За все время войны мы не видели ни одного фильма и охотно пошли в театр. Военных в кино пропускали без билетов. Там перед началом сеанса в фойе выступал сугубо штатский писатель в генеральском кителе. Он уверял немногочисленных слушателей, что Николаев никогда не будет сдан.
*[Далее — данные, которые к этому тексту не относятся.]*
-- ==== Sys2Proof/Machine/Inval.lean ====
section
/-! DEFINITION. Invalidation of translations (R457), page migration (R458-R462) and bias flips (R466, R467). -/
namespace Sys2Proof.Machine

/-! ## TLBINV (R457) -/

/-- Is an ASID named by an invalidation? -/
def Inval.names (v : Inval) (asid : Nat) : Bool := v.scope == 0 || v.asid == asid
/-- Is a cached translation named? -/
def Inval.hits (v : Inval) (e : TlbEntry) : Bool :=
  v.names e.asid && (v.scope != 2 || (4096 * v.va < e.va + e.size && e.va < 4096 * (v.va + v.pages)))
/-- Every TLB drops the translations that a test names. -/
def State.dropTlb (s : State) (p : TlbEntry → Bool) : State :=
  { s with
    cores := s.cores.map fun (c : Nat × CoreSt) => (c.1, { c.2 with tlb := c.2.tlb.filter fun e => !p e })
    clusters := s.clusters.map fun (c : Nat × ClusterSt) => (c.1, { c.2 with tlb := c.2.tlb.filter fun e => !p e }) }
/-- Every L1 writes back and invalidates the lines that a test names. -/
def State.flushL1s (s : State) (p : L1Line → Bool) : State :=
  s.cores.foldl (fun (s : State) c =>
    (c.2.l1.filter p).foldl (fun (s : State) l => s.flushLine c.1 l.asid l.line true) s) s
/-- Write-backs under way that a test names are applied now. -/
def State.finishWbs (s : State) (p : WriteBack → Bool) : State :=
  s.cores.foldl (fun (s : State) c =>
    (c.2.wbq.filter p).foldl (fun (s : State) w =>
      (s.updCore c.1 fun y => { y with wbq := y.wbq.filter fun x => x.id != w.id }).flushLine c.1 w.asid w.line w.inval) s) s
/-- Does an outstanding operation still have an access to make through a translation that is named? -/
def Inval.awaits (v : Inval) (k : OpKind) : Bool :=
  match k with
  | .mem m => !m.isLocal && m.parts.any fun p =>
      !p.done && !isStore p.addr && (v.scope != 2 || (4096 * v.va ≤ p.va.toNat && p.va.toNat < 4096 * (v.va + v.pages)))
  | .kvins _ _ _ _ _ _ _ _ => true
  | .send _ _ _ _ _ isScr _ payload _ => !isScr && payload.isNone
  | _ => false
/-- Does a fragment's WAITGE still read a word through a translation that is named? -/
def Inval.polls (v : Inval) (w : Wait) : Bool := match w with | .waitge m => v.awaits (.mem m) | _ => false
/-- Does a packet that has begun read through one? A WAIT reads its word until it completes (R447). -/
def Inval.packet (v : Inval) (p : Packet) : Bool :=
  p.typ == 5 && p.begun && v.names p.asid && p.field 0x10 8 / 2 ^ 60 == 0
  && (v.scope != 2 || (4096 * v.va ≤ p.field 0x10 8 % 2 ^ 57 && p.field 0x10 8 % 2 ^ 57 < 4096 * (v.va + v.pages)))
/-- Must an invalidation still wait for accesses already translated? Those of a group that is swapped out are among
them, and so is a command with a held WHOLE payload. -/
def State.invalBusy (s : State) (v : Inval) : Bool :=
  ((s.groups.map fun g => g.2) ++ s.swapped.map fun w => w.group).any (fun g =>
    v.names g.asid && (g.ops.any (fun o => v.awaits o.kind) || g.frags.any fun f => v.polls f.wait))
  || s.packets.any v.packet
  || s.clusters.any fun c => c.2.copies.any fun x =>
      x.2.held != [] && (s.team x.2.tk).any fun t => v.names t.asid
/-- An invalidation starts. One that meets another under way joins it as an invalidation of every ASID, which R457 lets
either become (log 21). -/
def State.invalStart (s : State) (v : Inval) : State :=
  s.updFe fun f =>
    { f with inval := match f.inval with | none => some v | some _ => some { scope := 0, asid := 0, va := 0, pages := 0 } }
/-- TLBINV with SCOPE 0. -/
def execTlbinvAll (m : Nat) (s : State) : Host.Outcome State Fault Refusal :=
  .next (s.asOwner m fun s => (s.holdRaw 0x090 16 0).invalStart { scope := 0, asid := 0, va := 0, pages := 0 })
/-- TLBINV with SCOPE 1. -/
def execTlbinvAsid (m asid : Nat) (s : State) : Host.Outcome State Fault Refusal :=
  .next (s.asOwner m fun s => 
    (s.holdRaw 0x090 16 (1 + asid % 2 ^ 13 * 2 ^ 6)).invalStart { scope := 1, asid := asid, va := 0, pages := 0 })
/-- TLBINV with SCOPE 2: `va` is the number of the first page. -/
def execTlbinvRange (m asid va pages : Nat) (s : State) : Host.Outcome State Fault Refusal :=
  .next (s.asOwner m fun s => 
    (s.holdRaw 0x090 16 (2 + asid % 2 ^ 13 * 2 ^ 6 + pages % 2 ^ 32 * 2 ^ 32 + va % 2 ^ 45 * 2 ^ 83)).invalStart
      { scope := 2, asid := asid, va := va, pages := pages })
/-- TLBINV_DONE: the named translations are dropped, and every L1 has written back and invalidated the lines of the
ASIDs named. -/
def tlbinvDone (s : State) : State :=
  match s.fe.inval with
  | none => s
  | some v =>
    if s.invalBusy v then s
    else
      let s := s.dropTlb v.hits
      let s := (s.finishWbs fun w => v.names w.asid).flushL1s fun l => v.names l.asid
      s.updFe fun f => { f with inval := none }
/-- TLBINV_DONE. -/
def execTlbinvDone (s : State) : Host.Outcome State Fault Refusal := .next (s.orWait (tlbinvDone s))

/-! ## Migration (R458-R462) -/

/-- SIZE of a MIGCMD. -/
def migSize (v : BitVec 384) : Nat := bits v 1 0
/-- ASID. -/
def migAsid (v : BitVec 384) : Nat := bits v 18 6
/-- SRC. -/
def migSrc (v : BitVec 384) : Nat := bits v 127 64
/-- DST. -/
def migDst (v : BitVec 384) : Nat := bits v 191 128
/-- LEAF. -/
def migLeaf (v : BitVec 384) : Nat := bits v 255 192
/-- VA. -/
def migVa (v : BitVec 384) : Nat := bits v 319 256
/-- The pages of a SIZE, as a power of two. -/
def migPages (size : Nat) : Nat := if size = 0 then 0 else if size = 1 then 4 else 9
/-- Bytes of a migrating page. -/
def Migration.bytes (g : Migration) : Nat := 4096 * 2 ^ g.size
/-- Does an address lie in the source page? -/
def Migration.has (g : Migration) (a : Nat) : Bool := g.src ≤ a && a < g.src + g.bytes
/-- An address after the page has moved. -/
def Migration.move (g : Migration) (a : Nat) : Nat := if g.has a then g.dst + (a - g.src) else a
/-- Is a frame in HBM or host memory? -/
def frameOk (a : Nat) : Bool := a < 2 ^ 40 || (2 ^ 50 ≤ a && a < 2 ^ 51)
/-- Does LEAF, an entry or a CONT group in memory that may hold page tables (R33), still map SRC? -/
def State.migMapped (s : State) (g : Migration) : Bool :=
  let e := s.readHomeNat g.leaf 8
  let cont := g.size == 4
  frameOk g.leaf && g.leaf % (if cont then 128 else 8) == 0 && e % 2 == 1 && e / 2 % 2 == 1 && pteAddr e == g.src && (e / 32 % 2 == 1) == cont
  && (!cont || contOk ((List.range 16).map fun k => s.readHomeNat (g.leaf + 8 * k) 8))
/-- Why a MIGCMD is refused, its SIZE and frames first and its leaf last (log 21); 0: it is not. -/
def State.migRefusal (s : State) (v : BitVec 384) (g : Migration) : Nat :=
  if 16 ≤ s.fe.migs.length then 4
  else if migSize v = 3 ∨ g.src % g.bytes ≠ 0 ∨ g.dst % g.bytes ≠ 0 then 2
  else if !frameOk g.src || !frameOk g.dst then 3
  else if !s.migMapped g then 1
  else 0
/-- The slot that a migration takes: the lowest free one. -/
def State.freeMig (s : State) : Nat := ((List.range 16).find? fun k => (Tab.find s.fe.migs k).isNone).getD 0
/-- A write of MIGCMD that sets GO (R459). -/
def State.migStart (s : State) (v : BitVec 384) : State :=
  let size := migPages (migSize v)
  let g : Migration :=
    { src := migSrc v, dst := migDst v, size := size, leaf := migLeaf v, va := migVa v, asid := migAsid v, passes := 0
      marked := (List.range (32 * 2 ^ size)).map fun k => migSrc v / 128 + k }
  match s.migRefusal v g with
  | 0 => s.updFe fun f => { f with migs := Tab.put f.migs s.freeMig g, migSlot := s.freeMig, migCode := 0 }
  | code => s.updFe fun f => { f with migCode := code }
/-- MIGCMD. -/
def execMigcmd (m : Nat) (val : BitVec 384) (s : State) : Host.Outcome State Fault Refusal :=
  .next (s.asOwner m fun s =>
    let s := s.holdRaw 0x0C0 48 val.toNat
    if val.getLsbD 31 then s.migStart val else s)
Мне уже приходилось слышать подобных ораторов, они появлялись в городах за неделю до их оставления и только вносили сумятицу в головы доверчивых людей…
Начался фильм. Я увидел молодую Жизневу и вспомнил свою юность. Когда мне было семнадцать лет, я окончил фабзавуч и приехал в Москву на экскурсию. Ольга Андреевна Жизнева жила в Дегтярном переулке в доме номер шесть, в десятой квартире. Я отправился к ней и признался в любви.
Она подарила мне свою открытку с надписью: «Никогда не пытайтесь увидеть актрису в жизни, вы непременно разочаруетесь. Ольга Жизнева».
Я долго хранил эту открытку, но ее украл кто-то из товарищей, собиравший фотографии киноактеров.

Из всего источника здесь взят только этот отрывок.